* **Task directions**
What you return must be every line from the beginning of the data through the line holding "R325, R333). -/", unchanged.

··· Data for review ···

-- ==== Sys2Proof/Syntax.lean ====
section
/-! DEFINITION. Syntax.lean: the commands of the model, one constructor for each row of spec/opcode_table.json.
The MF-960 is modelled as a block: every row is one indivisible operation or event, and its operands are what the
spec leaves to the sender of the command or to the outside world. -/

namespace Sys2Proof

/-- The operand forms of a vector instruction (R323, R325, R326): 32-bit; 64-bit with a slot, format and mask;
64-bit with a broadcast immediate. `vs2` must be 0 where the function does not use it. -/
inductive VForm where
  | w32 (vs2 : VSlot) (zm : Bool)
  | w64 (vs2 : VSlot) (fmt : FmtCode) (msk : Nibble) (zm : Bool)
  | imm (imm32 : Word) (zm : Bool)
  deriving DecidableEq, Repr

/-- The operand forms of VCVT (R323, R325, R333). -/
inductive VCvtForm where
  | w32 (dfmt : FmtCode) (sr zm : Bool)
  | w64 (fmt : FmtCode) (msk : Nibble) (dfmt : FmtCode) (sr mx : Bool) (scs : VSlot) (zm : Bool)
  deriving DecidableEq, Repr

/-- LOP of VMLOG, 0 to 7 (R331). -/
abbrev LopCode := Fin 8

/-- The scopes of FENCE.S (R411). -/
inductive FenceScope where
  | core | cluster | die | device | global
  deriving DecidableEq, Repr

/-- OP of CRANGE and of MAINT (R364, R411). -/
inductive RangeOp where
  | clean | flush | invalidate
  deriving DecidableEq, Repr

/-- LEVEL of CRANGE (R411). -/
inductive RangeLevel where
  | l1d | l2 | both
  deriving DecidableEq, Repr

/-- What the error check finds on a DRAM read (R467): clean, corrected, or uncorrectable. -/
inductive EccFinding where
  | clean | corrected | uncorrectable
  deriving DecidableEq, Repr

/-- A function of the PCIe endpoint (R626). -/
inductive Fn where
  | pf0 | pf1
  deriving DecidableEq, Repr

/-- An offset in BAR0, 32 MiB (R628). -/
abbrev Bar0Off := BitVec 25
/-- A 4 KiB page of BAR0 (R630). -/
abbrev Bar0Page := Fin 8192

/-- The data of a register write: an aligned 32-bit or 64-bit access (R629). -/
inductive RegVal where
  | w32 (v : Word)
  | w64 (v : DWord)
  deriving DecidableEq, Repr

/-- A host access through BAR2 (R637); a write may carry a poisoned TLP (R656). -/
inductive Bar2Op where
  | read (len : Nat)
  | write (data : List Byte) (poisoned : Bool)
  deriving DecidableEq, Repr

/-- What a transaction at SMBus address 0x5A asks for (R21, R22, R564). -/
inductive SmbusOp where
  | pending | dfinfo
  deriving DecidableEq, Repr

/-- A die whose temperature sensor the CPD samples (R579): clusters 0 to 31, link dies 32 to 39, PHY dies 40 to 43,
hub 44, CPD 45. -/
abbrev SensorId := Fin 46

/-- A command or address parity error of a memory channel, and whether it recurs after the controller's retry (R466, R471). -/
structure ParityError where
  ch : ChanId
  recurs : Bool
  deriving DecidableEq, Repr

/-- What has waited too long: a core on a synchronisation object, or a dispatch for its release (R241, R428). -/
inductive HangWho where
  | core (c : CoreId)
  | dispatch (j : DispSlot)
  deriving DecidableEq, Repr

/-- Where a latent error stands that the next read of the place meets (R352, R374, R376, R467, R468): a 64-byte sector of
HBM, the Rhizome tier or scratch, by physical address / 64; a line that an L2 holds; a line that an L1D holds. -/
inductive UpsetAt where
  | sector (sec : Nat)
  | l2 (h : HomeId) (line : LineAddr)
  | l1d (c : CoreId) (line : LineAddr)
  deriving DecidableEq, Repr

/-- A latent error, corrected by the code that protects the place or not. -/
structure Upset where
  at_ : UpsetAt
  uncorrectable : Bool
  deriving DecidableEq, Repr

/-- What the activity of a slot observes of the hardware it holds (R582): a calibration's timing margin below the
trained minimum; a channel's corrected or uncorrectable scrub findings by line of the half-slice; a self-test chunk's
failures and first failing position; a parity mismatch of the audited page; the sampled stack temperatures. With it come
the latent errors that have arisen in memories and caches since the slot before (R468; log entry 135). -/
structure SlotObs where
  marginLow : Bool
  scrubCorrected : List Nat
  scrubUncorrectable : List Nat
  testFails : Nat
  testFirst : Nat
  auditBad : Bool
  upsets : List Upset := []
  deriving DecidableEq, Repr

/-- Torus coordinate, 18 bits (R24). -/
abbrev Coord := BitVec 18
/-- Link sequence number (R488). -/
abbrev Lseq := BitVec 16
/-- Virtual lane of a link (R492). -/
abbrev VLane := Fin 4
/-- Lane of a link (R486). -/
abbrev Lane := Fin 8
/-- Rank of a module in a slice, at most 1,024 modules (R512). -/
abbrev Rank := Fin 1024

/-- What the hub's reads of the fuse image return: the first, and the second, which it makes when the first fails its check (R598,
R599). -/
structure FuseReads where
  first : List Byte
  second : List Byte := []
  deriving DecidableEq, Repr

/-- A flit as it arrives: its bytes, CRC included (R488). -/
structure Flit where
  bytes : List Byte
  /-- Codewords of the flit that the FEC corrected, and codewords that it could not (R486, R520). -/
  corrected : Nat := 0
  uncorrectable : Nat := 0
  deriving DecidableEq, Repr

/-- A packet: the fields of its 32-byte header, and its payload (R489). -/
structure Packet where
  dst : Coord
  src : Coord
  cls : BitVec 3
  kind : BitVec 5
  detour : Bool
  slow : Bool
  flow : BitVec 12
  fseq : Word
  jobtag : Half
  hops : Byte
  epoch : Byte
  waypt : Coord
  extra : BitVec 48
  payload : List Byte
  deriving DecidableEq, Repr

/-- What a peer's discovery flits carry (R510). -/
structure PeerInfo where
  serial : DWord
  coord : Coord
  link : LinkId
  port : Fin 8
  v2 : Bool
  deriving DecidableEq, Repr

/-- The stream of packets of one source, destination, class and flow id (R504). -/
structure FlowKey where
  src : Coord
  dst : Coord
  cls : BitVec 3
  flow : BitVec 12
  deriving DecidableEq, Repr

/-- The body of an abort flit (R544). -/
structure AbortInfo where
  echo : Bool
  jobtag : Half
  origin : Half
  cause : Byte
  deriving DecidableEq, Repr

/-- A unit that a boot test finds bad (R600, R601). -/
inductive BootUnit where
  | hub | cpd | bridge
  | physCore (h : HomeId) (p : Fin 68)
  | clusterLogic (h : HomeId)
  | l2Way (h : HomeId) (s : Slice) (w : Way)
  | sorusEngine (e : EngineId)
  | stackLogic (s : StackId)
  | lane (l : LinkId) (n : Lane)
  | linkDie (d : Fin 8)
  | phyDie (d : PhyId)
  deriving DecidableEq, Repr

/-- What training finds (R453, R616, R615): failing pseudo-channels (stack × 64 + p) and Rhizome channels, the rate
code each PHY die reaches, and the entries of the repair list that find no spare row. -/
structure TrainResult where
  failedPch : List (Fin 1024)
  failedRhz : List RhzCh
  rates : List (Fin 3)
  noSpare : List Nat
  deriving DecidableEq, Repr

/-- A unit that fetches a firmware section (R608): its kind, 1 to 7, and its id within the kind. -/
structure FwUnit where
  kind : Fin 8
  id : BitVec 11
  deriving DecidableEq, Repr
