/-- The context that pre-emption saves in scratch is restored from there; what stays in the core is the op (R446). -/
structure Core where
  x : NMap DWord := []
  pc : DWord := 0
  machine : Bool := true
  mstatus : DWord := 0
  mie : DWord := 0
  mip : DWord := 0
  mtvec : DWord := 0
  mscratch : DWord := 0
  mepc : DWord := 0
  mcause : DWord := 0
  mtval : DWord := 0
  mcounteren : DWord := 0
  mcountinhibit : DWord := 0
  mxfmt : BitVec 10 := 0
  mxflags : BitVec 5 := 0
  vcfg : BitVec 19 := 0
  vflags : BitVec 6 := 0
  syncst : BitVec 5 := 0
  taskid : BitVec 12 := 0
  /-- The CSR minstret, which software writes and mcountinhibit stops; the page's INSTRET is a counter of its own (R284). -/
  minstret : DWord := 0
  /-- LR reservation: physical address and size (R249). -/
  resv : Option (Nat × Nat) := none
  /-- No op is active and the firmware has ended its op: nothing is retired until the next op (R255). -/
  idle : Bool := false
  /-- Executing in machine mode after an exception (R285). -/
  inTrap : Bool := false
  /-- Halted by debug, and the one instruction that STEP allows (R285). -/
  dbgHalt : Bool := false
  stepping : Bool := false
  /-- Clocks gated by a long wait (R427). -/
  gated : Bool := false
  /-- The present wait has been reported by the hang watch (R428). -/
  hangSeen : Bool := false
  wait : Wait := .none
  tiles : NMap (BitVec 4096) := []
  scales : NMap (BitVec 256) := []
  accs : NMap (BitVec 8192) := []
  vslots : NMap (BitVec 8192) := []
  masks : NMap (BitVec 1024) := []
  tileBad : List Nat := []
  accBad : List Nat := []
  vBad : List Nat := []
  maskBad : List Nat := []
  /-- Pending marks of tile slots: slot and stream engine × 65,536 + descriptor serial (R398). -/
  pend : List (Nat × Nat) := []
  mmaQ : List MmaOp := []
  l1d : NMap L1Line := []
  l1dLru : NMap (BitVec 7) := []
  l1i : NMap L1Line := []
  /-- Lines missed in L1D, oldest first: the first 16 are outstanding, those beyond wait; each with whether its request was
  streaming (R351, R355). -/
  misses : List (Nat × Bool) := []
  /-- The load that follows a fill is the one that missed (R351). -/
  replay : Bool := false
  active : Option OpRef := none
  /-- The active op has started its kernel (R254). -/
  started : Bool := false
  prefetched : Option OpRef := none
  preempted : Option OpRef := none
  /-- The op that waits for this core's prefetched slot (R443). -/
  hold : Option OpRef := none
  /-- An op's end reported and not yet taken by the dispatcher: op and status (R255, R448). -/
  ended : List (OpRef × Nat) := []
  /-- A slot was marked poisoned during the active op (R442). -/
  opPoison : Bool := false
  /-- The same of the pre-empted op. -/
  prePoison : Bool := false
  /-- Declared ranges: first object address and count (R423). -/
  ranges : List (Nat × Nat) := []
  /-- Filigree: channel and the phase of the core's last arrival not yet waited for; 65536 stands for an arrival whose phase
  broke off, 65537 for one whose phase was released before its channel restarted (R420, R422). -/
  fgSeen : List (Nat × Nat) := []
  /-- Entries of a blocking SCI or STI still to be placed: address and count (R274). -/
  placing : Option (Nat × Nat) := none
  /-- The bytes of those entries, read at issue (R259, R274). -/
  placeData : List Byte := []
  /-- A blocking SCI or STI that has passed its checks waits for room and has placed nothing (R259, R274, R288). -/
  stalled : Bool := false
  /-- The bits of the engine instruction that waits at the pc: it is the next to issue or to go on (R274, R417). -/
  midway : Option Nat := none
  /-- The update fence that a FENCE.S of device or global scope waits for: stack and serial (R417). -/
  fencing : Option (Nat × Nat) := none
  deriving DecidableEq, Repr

···

* **Task response**
-- ==== Sys2Proof/Syntax.lean ====
section
/-! DEFINITION. Syntax.lean: the commands of the model, one constructor for each row of spec/opcode_table.json.
The MF-960 is modelled as a block: every row is one indivisible operation or event, and its operands are what the
spec leaves to the sender of the command or to the outside world. -/

namespace Sys2Proof

/-- The operand forms of a vector instruction (R323, R325, R326): 32-bit; 64-bit with a slot, format and mask;
64-bit with a broadcast immediate. `vs2` must be 0 where the function does not use it. -/
inductive VForm where
  | w32 (vs2 : VSlot) (zm : Bool)
  | w64 (vs2 : VSlot) (fmt : FmtCode) (msk : Nibble) (zm : Bool)
  | imm (imm32 : Word) (zm : Bool)
  deriving DecidableEq, Repr

/-- The operand forms of VCVT (R323, R325, R333). -/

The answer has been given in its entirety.